📜 ⬆️ ⬇️

The most popular words in two terabytes of code

Hello friends! I analyzed 2TB code here and got the most popular words in different programming languages. The results can be viewed in the form of tag clouds and a simple list:

image
The site is here , and its source can be read on github .

Under the cat described in detail about how the data was collected, how the site was built and how the clouds fit. And a little bit of observation.
')
Enjoy reading!

Observations



How?


I collected the data using BigQuery. Google, together with GitHub, posted a full snapshot of the sources on a public date set github_repos . The index was built at the end of 2016.

When building clouds, I impose some restrictions on the data:


How was the data collected?


BigQuery is an awesome platform. The contents of all files from the githab are stored in plain text in tables .

FileContent
File 1.h// File 1 content \ n # ifndef FOO \ n # define FOO ...
File 2.h// File 2 content \ n # ifndef BAR \ n # define BAR ...

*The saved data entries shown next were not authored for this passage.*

/-! ## Step -/

/-- R62: the fetched word is the byte at pc followed by the byte at pc + 1; the first holds the operation nibble and `x`, the
second is `kk` and holds `y` and `n`. -/
def Obligations.FetchIsBigEndian : Prop :=
  ∀ s : State,
    s.fetchWord = s.readByte s.pc.toNat ++ s.readByte (s.pc.toNat + 1) ∧
    s.fetchWord.toNat / 4096 = (s.readByte s.pc.toNat).toNat / 16 ∧
    (fieldX s.fetchWord).val = (s.readByte s.pc.toNat).toNat % 16 ∧
    fieldKK s.fetchWord = s.readByte (s.pc.toNat + 1) ∧
    (fieldY s.fetchWord).val = (s.readByte (s.pc.toNat + 1)).toNat / 16 ∧
    fieldN s.fetchWord = (s.readByte (s.pc.toNat + 1)).toNat % 16

/-- R120, R122: when the bytes at pc decode to an instruction, `Step` is that instruction run with pc advanced by 2 (modulo
65536: D6, log 7), and the status is the instruction's. -/
def Obligations.StepRunsDecodedInstruction : Prop :=
  ∀ (s : State) (i : Instr) (rest : List Byte),
    decodeBytes (s.readByte s.pc.toNat :: s.readByte (s.pc.toNat + 1) :: rest) = .ok (i, rest) →
      step s = exec i { s with pc := s.pc + 2 } ∧ stepStatus s = instrStatus i { s with pc := s.pc + 2 }

/-- R100: a word that matches no row is "a no-op that still advances pc", reported with the word (the wrap of pc is D6, the
content of the report D21: log 7, log 20). -/
def Obligations.UnknownOpcodeOnlyAdvancesPc : Prop :=
  ∀ s : State, (∀ r ∈ opcodeRows, s.fetchWord &&& r.mask ≠ r.pattern) →
    step s = .next { s with pc := s.pc + 2 } ∧ stepStatus s = .error (.unknownOpcode s.fetchWord)

/-- R125: `Step` is total: every state has a next state. -/
def Obligations.StepAlwaysCompletes : Prop := ∀ s : State, ∃ t, step s = .next t

/-- R220, R223: each error status of a `Step` has exactly one cause, and `RomTooLarge` is none of them. -/
def Obligations.EachErrorHasItsExactCause : Prop :=
  ∀ s : State,
    (stepStatus s = .error .stackOverflow ↔ ∃ addr, decodeWord s.fetchWord = .ok (.call addr) ∧ s.sp.val = 16) ∧
    (stepStatus s = .error .stackUnderflow ↔ decodeWord s.fetchWord = .ok .ret ∧ s.sp.val = 0) ∧
    (∀ w, stepStatus s = .error (.unknownOpcode w) ↔
      w = s.fetchWord ∧ ∀ r ∈ opcodeRows, s.fetchWord &&& r.mask ≠ r.pattern) ∧
    stepStatus s ≠ .error .romTooLarge

/-- R129: a `Step` that reports an error changes pc alone, by 2. For the two stack errors this is the spec's own decision D12
(log 12). -/
def Obligations.FailedStepChangesOnlyPc : Prop :=
  ∀ (s : State) (e : Fault), stepStatus s = .error e → step s = .next { s with pc := s.pc + 2 }

/-- R25: how each operation leaves pc, `p` being pc before the `Step` (sums modulo 65536: D6, log 7). -/
def Obligations.PcAfterEachOperation : Prop :=
  ∀ (s t : State) (i : Instr), decodeWord s.fetchWord = .ok i → step s = .next t →
    t.pc = match i with
      | .jump addr => addr
      | .call addr => if s.sp.val = 16 then s.pc + 2 else addr
      | .ret => if s.sp.val = 0 then s.pc + 2 else (s.stack[s.sp.val - 1]?).getD 0
      | .jumpPlusV0 addr => BitVec.ofNat 16 (addr.toNat + (s.reg 0).toNat)
      | .skipIfEqualImmediate x kk => if s.reg x = kk then s.pc + 4 else s.pc + 2
      | .skipIfNotEqualImmediate x kk => if s.reg x ≠ kk then s.pc + 4 else s.pc + 2
      | .skipIfRegistersEqual x y => if s.reg x = s.reg y then s.pc + 4 else s.pc + 2
      | .skipIfRegistersNotEqual x y => if s.reg x ≠ s.reg y then s.pc + 4 else s.pc + 2
      | .skipIfKeyPressed x => if s.key[(s.reg x).toNat % 16]! = true then s.pc + 4 else s.pc + 2
      | .skipIfKeyNotPressed x => if s.key[(s.reg x).toNat % 16]! = false then s.pc + 4 else s.pc + 2
      | .waitForKey _ => if ∃ k : Fin 16, s.key[k] = true then s.pc + 2 else s.pc
      | _ => s.pc + 2

/-! ## What an operation leaves alone -/

/-- R20's and R22's tables: each item of the state is changed by an instruction only if the instruction is one of the item's
writers. For `pc`, which every `Step` advances (R122), the writers are the instructions that change the advanced pc (R25). -/
def Obligations.StateChangesOnlyByItsWriters : Prop :=
  ∀ (i : Instr) (s t : State), exec i s = .next t →
    (t.mem ≠ s.mem → ∃ x, i = .storeBCD x ∨ i = .saveRegisters x) ∧
    (t.I ≠ s.I → (∃ addr, i = .setIndex addr) ∨ ∃ x, i = .addToIndex x ∨ i = .spriteAddress x) ∧
    (t.stack ≠ s.stack → ∃ addr, i = .call addr) ∧
    (t.sp ≠ s.sp → i = .ret ∨ ∃ addr, i = .call addr) ∧
    (t.fb ≠ s.fb → i = .clear ∨ ∃ x y n, i = .drawSprite x y n) ∧
    (t.redraw ≠ s.redraw → i = .clear ∨ ∃ x y n, i = .drawSprite x y n) ∧
    (t.DT ≠ s.DT → ∃ x, i = .setDelay x) ∧
    (t.ST ≠ s.ST → ∃ x, i = .setSound x) ∧
    t.key = s.key ∧
    (t.draws ≠ s.draws → ∃ x kk, i = .random x kk) ∧
    (t.V ≠ s.V → match i with
      | .loadImmediate _ _ | .addImmediate _ _ | .copy _ _ | .or _ _ | .and _ _ | .xor _ _ | .add _ _ | .subXY _ _ | .subYX _ _
      | .shiftRight _ | .shiftLeft _ | .random _ _ | .drawSprite _ _ _ | .loadDelayIntoRegister _ | .waitForKey _
      | .loadRegisters _ => True
      | _ => False) ∧
    (t.pc ≠ s.pc → match i with
      | .jump _ | .call _ | .ret | .jumpPlusV0 _ | .skipIfEqualImmediate _ _ | .skipIfNotEqualImmediate _ _
      | .skipIfRegistersEqual _ _ | .skipIfRegistersNotEqual _ _ | .skipIfKeyPressed _ | .skipIfKeyNotPressed _
      | .waitForKey _ => True
      | _ => False)

/-- R22's table: a general register changes only if the instruction names it as written. -/
def Obligations.RegistersChangeOnlyWhereNamed : Prop :=
  ∀ (i : Instr) (s t : State), exec i s = .next t → ∀ r : Index, t.reg r ≠ s.reg r →
    match i with
    | .loadImmediate x _ => r = x
    | .addImmediate x _ => r = x
    | .copy x _ => r = x
    | .or x _ => r = x
    | .and x _ => r = x
    | .xor x _ => r = x
    | .add x _ => r = x ∨ r = VF
    | .subXY x _ => r = x ∨ r = VF
    | .subYX x _ => r = x ∨ r = VF
    | .shiftRight x => r = x ∨ r = VF
    | .shiftLeft x => r = x ∨ r = VF
    | .random x _ => r = x
    | .drawSprite _ _ _ => r = VF
    | .loadDelayIntoRegister x => r = x
    | .waitForKey x => r = x ∧ ∃ k : Fin 16, s.key[k] = true
    | .loadRegisters x => r ≤ x
    | _ => False

/-- R26: VF after each of the six flag-defining operations, from the values before it, and always 0 or 1. The form `x` = F is
covered: the flag is what VF holds. A sprite has at most 15 rows (R92). -/
def Obligations.FlagAfterEachDefiningOperation : Prop :=
  ∀ (s : State) (x y : Index) (n : Nat), n < 16 →
    (∃ t, exec (.add x y) s = .next t ∧ t.reg VF = if (s.reg x).toNat + (s.reg y).toNat > 255 then 1 else 0) ∧
    (∃ t, exec (.subXY x y) s = .next t ∧ t.reg VF = if (s.reg x).toNat > (s.reg y).toNat then 1 else 0) ∧
    (∃ t, exec (.subYX x y) s = .next t ∧ t.reg VF = if (s.reg y).toNat > (s.reg x).toNat then 1 else 0) ∧
    (∃ t, exec (.shiftRight x) s = .next t ∧ t.reg VF = if (s.reg x).getLsbD 0 then 1 else 0) ∧
    (∃ t, exec (.shiftLeft x) s = .next t ∧ t.reg VF = if (s.reg x).getLsbD 7 then 1 else 0) ∧
    ∃ t, exec (.drawSprite x y n) s = .next t ∧
      (t.reg VF = 0 ∨ t.reg VF = 1) ∧
      (t.reg VF = 1 ↔ ∃ p < 2048, pixel s.fb p = true ∧ pixel t.fb p = false)

/-- R37, R126: the keypad is constant during a `Step`, and only three operations read it: any other does the same whatever the
keys are. -/
def Obligations.OnlyKeyOperationsReadTheKeypad : Prop :=
  ∀ (i : Instr) (s t : State) (keys : Vector Bool 16), exec i s = .next t →
    t.key = s.key ∧
      ((∃ x, i = .skipIfKeyPressed x ∨ i = .skipIfKeyNotPressed x ∨ i = .waitForKey x) ∨
        exec i { s with key := keys } = .next { t with key := keys })

/-- R36: no instruction reads `ST`, only `SetSound` writes it, only `LoadDelayIntoRegister` reads `DT`, only `SetDelay` writes
it: an instruction run with other timers does the same and leaves those timers, but for these three. -/
def Obligations.TimersAreReadAndWrittenByTheirOwnOperations : Prop :=
  ∀ (i : Instr) (s t : State) (d v : Byte), exec i s = .next t →
    exec i { s with DT := d, ST := v } = .next
      (match i with
        | .setDelay _ => { t with ST := v }
        | .setSound _ => { t with DT := d }
        | .loadDelayIntoRegister x => { t with V := s.V.set x.val d x.isLt, DT := d, ST := v }
        | _ => { t with DT := d, ST := v })

/-- R35: `Clear` and `DrawSprite` set `redraw` always, no instruction clears it and none reads it; the host clears it. -/
def Obligations.RedrawIsSetByDrawingAndNeverRead : Prop :=
  ∀ (i : Instr) (s t : State) (b : Bool), exec i s = .next t →
    (s.redraw = true → t.redraw = true) ∧
    (i = .clear ∨ (∃ x y n, i = .drawSprite x y n) →
      t.redraw = true ∧ exec i { s with redraw := b } = .next t) ∧
    (¬ (i = .clear ∨ ∃ x y n, i = .drawSprite x y n) →
      t.redraw = s.redraw ∧ exec i { s with redraw := b } = .next { t with redraw := b }) ∧
    (clearRedraw t).redraw = false

/-- R30: "a slot above `sp` keeps its last value and is never observable" (the retention is D26, log 16): two states that
differ at most in stack slots at or above `sp` step to two states of which the same holds. -/
def Obligations.FreeStackSlotsAreUnobservable : Prop :=
  ∀ (s t : State) (slots : Vector Word 16), (∀ j : Fin 16, j.val < s.sp.val → slots[j] = s.stack[j]) → step s = .next t →
    ∃ slots' : Vector Word 16, step { s with stack := slots } = .next { t with stack := slots' } ∧
      ∀ j : Fin 16, j.val < t.sp.val → slots'[j] = t.stack[j]

/-! ## Control flow -/

/-- R140: `Clear` completes, blanks all 2048 pixels, sets `redraw` and changes nothing else. -/
def Obligations.ClearBlanksTheScreen : Prop :=
  ∀ s : State, ∃ t, exec .clear s = .next t ∧ (∀ p < 2048, pixel t.fb p = false) ∧ t.redraw = true ∧
    t = { s with fb := t.fb, redraw := t.redraw }

/-- R142, R144: the jumps complete, load pc and change nothing else; for an address of 12 bits the sum of `JumpPlusV0` is not
reduced (D6, log 7). -/
def Obligations.JumpsLoadPc : Prop :=
  ∀ (s : State) (addr : Word),
    exec (.jump addr) s = .next { s with pc := addr } ∧
    ∃ t, exec (.jumpPlusV0 addr) s = .next t ∧ t = { s with pc := t.pc } ∧
      (wfAddr addr = true → t.pc.toNat = addr.toNat + (s.reg 0).toNat)

/-- R143: `Call` below depth 16 completes: the advanced pc goes to `stack[sp]`, `sp` grows by one and pc is the target. At depth
16 it reports `StackOverflow` and changes nothing (D12, log 12). -/
def Obligations.CallPushesTheReturnAddress : Prop :=
  ∀ (s : State) (addr : Word),
    (∀ h : s.sp.val < 16,
      exec (.call addr) s =
        .next { s with stack := s.stack.set s.sp.val s.pc h, sp := ⟨s.sp.val + 1, Nat.succ_lt_succ h⟩, pc := addr } ∧
      instrStatus (.call addr) s = .ok) ∧
    (s.sp.val = 16 → exec (.call addr) s = .next s ∧ instrStatus (.call addr) s = .error .stackOverflow)

/-- R141: `Return` with a return address held completes: `sp` falls by one and pc is the slot at the new `sp`, which keeps its
value (D26, log 16). With none held it reports `StackUnderflow` and changes nothing (D12, log 12). -/
def Obligations.ReturnPopsTheReturnAddress : Prop :=
  ∀ s : State,
    (∀ j : Fin 16, s.sp.val = j.val + 1 →
      exec .ret s = .next { s with sp := ⟨j.val, Nat.lt_succ_of_lt j.isLt⟩, pc := s.stack[j] } ∧ instrStatus .ret s = .ok) ∧
    (s.sp.val = 0 → exec .ret s = .next s ∧ instrStatus .ret s = .error .stackUnderflow)

/-- `n` nested calls run one after another, each at the pc the one before it left, advanced by 2. -/
def Obligations.NestedCallsHoldEveryReturnAddress : Prop :=
  ∀ (targets : List Word) (s : State), s.sp.val + targets.length ≤ 16 →
    ∃ t : State,
      targets.foldl (fun o addr => o.bind fun u => nextState? (exec (.call addr) u.advancePc)) (some s) = some t ∧
      t.sp.val = s.sp.val + targets.length ∧
      (∀ j : Fin 16, j.val < s.sp.val → t.stack[j] = s.stack[j]) ∧
      (∀ (k : Nat) (hk : k < targets.length) (hj : s.sp.val + k < 16),
        t.stack[s.sp.val + k] = (if k = 0 then s.pc else (targets[k - 1]?).getD 0) + 2) ∧
      (t.sp.val = 16 → ∀ addr, instrStatus (.call addr) t.advancePc = .error .stackOverflow)

/-- R141, R143: a `Return` that follows a `Call` resumes at the instruction after the call, with the depth as before. -/
def Obligations.ReturnUndoesCall : Prop :=
  ∀ (s t : State) (addr : Word), s.sp.val < 16 → exec (.call addr) s = .next t →
    ∃ u, exec .ret t.advancePc = .next u ∧ u = { s with stack := t.stack }

/-! ## Skips -/

/-- R150 to R154, R203, R204: each of the six skips completes, adds 2 to pc (modulo 65536: D6, log 7) exactly when its condition
holds, and changes nothing else. The key is the one named by the low nibble (R207, D13, log 13). -/
def Obligations.SkipsAdvancePcByTwoMore : Prop :=
  ∀ (s : State) (x y : Index) (kk : Byte),
    exec (.skipIfEqualImmediate x kk) s = .next { s with pc := if s.V[x] = kk then s.pc + 2 else s.pc } ∧
    exec (.skipIfNotEqualImmediate x kk) s = .next { s with pc := if s.V[x] ≠ kk then s.pc + 2 else s.pc } ∧
    exec (.skipIfRegistersEqual x y) s = .next { s with pc := if s.V[x] = s.V[y] then s.pc + 2 else s.pc } ∧
    exec (.skipIfRegistersNotEqual x y) s = .next { s with pc := if s.V[x] ≠ s.V[y] then s.pc + 2 else s.pc } ∧
    ∀ k : Fin 16, k.val = (s.V[x]).toNat % 16 →
      exec (.skipIfKeyPressed x) s = .next { s with pc := if s.key[k] = true then s.pc + 2 else s.pc } ∧
      exec (.skipIfKeyNotPressed x) s = .next { s with pc := if s.key[k] = false then s.pc + 2 else s.pc }

/-! ## Registers -/

/-- R160 to R165: the loads and the bitwise operations complete, give `Vx` its new value (arithmetic modulo 256, no flag) and
change nothing else: with `x` = F, VF is simply the destination. -/
def Obligations.PlainRegisterResults : Prop :=
  ∀ (s : State) (x y : Index) (kk : Byte),
    exec (.loadImmediate x kk) s = .next { s with V := s.V.set x.val kk x.isLt } ∧
    exec (.addImmediate x kk) s =
      .next { s with V := s.V.set x.val (BitVec.ofNat 8 (((s.V[x]).toNat + kk.toNat) % 256)) x.isLt } ∧
    exec (.copy x y) s = .next { s with V := s.V.set x.val s.V[y] x.isLt } ∧
    (∃ t, exec (.or x y) s = .next t ∧ t = { s with V := s.V.set x.val t.V[x] x.isLt } ∧
      ∀ b < 8, (t.V[x]).getLsbD b = ((s.V[x]).getLsbD b || (s.V[y]).getLsbD b)) ∧
    (∃ t, exec (.and x y) s = .next t ∧ t = { s with V := s.V.set x.val t.V[x] x.isLt } ∧
      ∀ b < 8, (t.V[x]).getLsbD b = ((s.V[x]).getLsbD b && (s.V[y]).getLsbD b)) ∧
    (∃ t, exec (.xor x y) s = .next t ∧ t = { s with V := s.V.set x.val t.V[x] x.isLt } ∧
      ∀ b < 8, (t.V[x]).getLsbD b = ((s.V[x]).getLsbD b ^^ (s.V[y]).getLsbD b))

BigQuery allows you to write an ordinary SQL query and execute it with amazing speed.

At first I decided to break the contents of all files into words, and then use GROUP BY to count them.

WordHow many times have I met
File2
content2
......

Unfortunately, this approach takes the word out of context. I really wanted to show words with examples of how they are used:

image

How to be? Instead of a simple word break, I created an intermediate table, where the files are broken line by line:
LineHow many times did I meet a string
// File 1 contentone
#ifndef FOOone
#ifndef FOOone
......

Such intermediate storage reduces the size of the processed data from ~ 2TB to ~ 12GB.

Now, to get the most popular words from this table, we can break each line into individual words, but at the same time keep the original line:
LineWord
// File 1 contentFile
// File 1 contentcontent
#ifndef FOOifndef
#define FOOFOO
......

It would seem that almost nothing has changed. But, in this interpretation, we can use window functions to get the top 10 lines for each word ( SELECT ... OVER (PARTITION BY ...) - as in this question on StackOverflow ).

The current request code can be found here: extract_words.sql .

By the way ... My SQL is at a very basic level. Because if you, dear reader, find an error, or know a more suitable way - please let me know.

How to draw a tag cloud?


At the heart of all tag developers I know is this algorithm:

`w`:
1. `w` (x, y)
2. - 1.

This code can run indefinitely, because we either stop trying after several iterations, or reduce the font size until the word fits.

For simplicity, words can be thought of as rectangles. We are trying to place all the rectangles on the screen so that no rectangle crosses the occupied pixels on the screen.

The most resource-intensive part of this algorithm is intersection checking. Especially at the end, when all the free space is basically already taken, finding a new area where you can insert a word becomes very difficult (and sometimes not possible).

Different implementations are trying to speed up this part of the algorithm by indexing the occupied space.


I wanted to try something different. Instead of indexing the occupied space, I wanted to have an index of the free area. So you can immediately select a large rectangle in which there is guaranteed a place for a new arrival.

For the index, I used a quad tree . Each intermediate tree node stores information about how many free / occupied pixels there are. So you can instantly sweep aside quadrants in which there are not enough free pixels.

The easiest way to see it in the picture. Here is the quad-tree of the JS logo:

image

White empty rectangles are free space. If you need to add a new rectangle which is smaller than any of these empty rectangles - we can safely draw it there.

This approach gives good results, but can lead to visual artifacts. After all, no new rectangle can be located at the intersection of quadrants:

image

Moreover, what if none of the free quadrants are large enough? And if the adjacent quadrants are combined, then there is enough space?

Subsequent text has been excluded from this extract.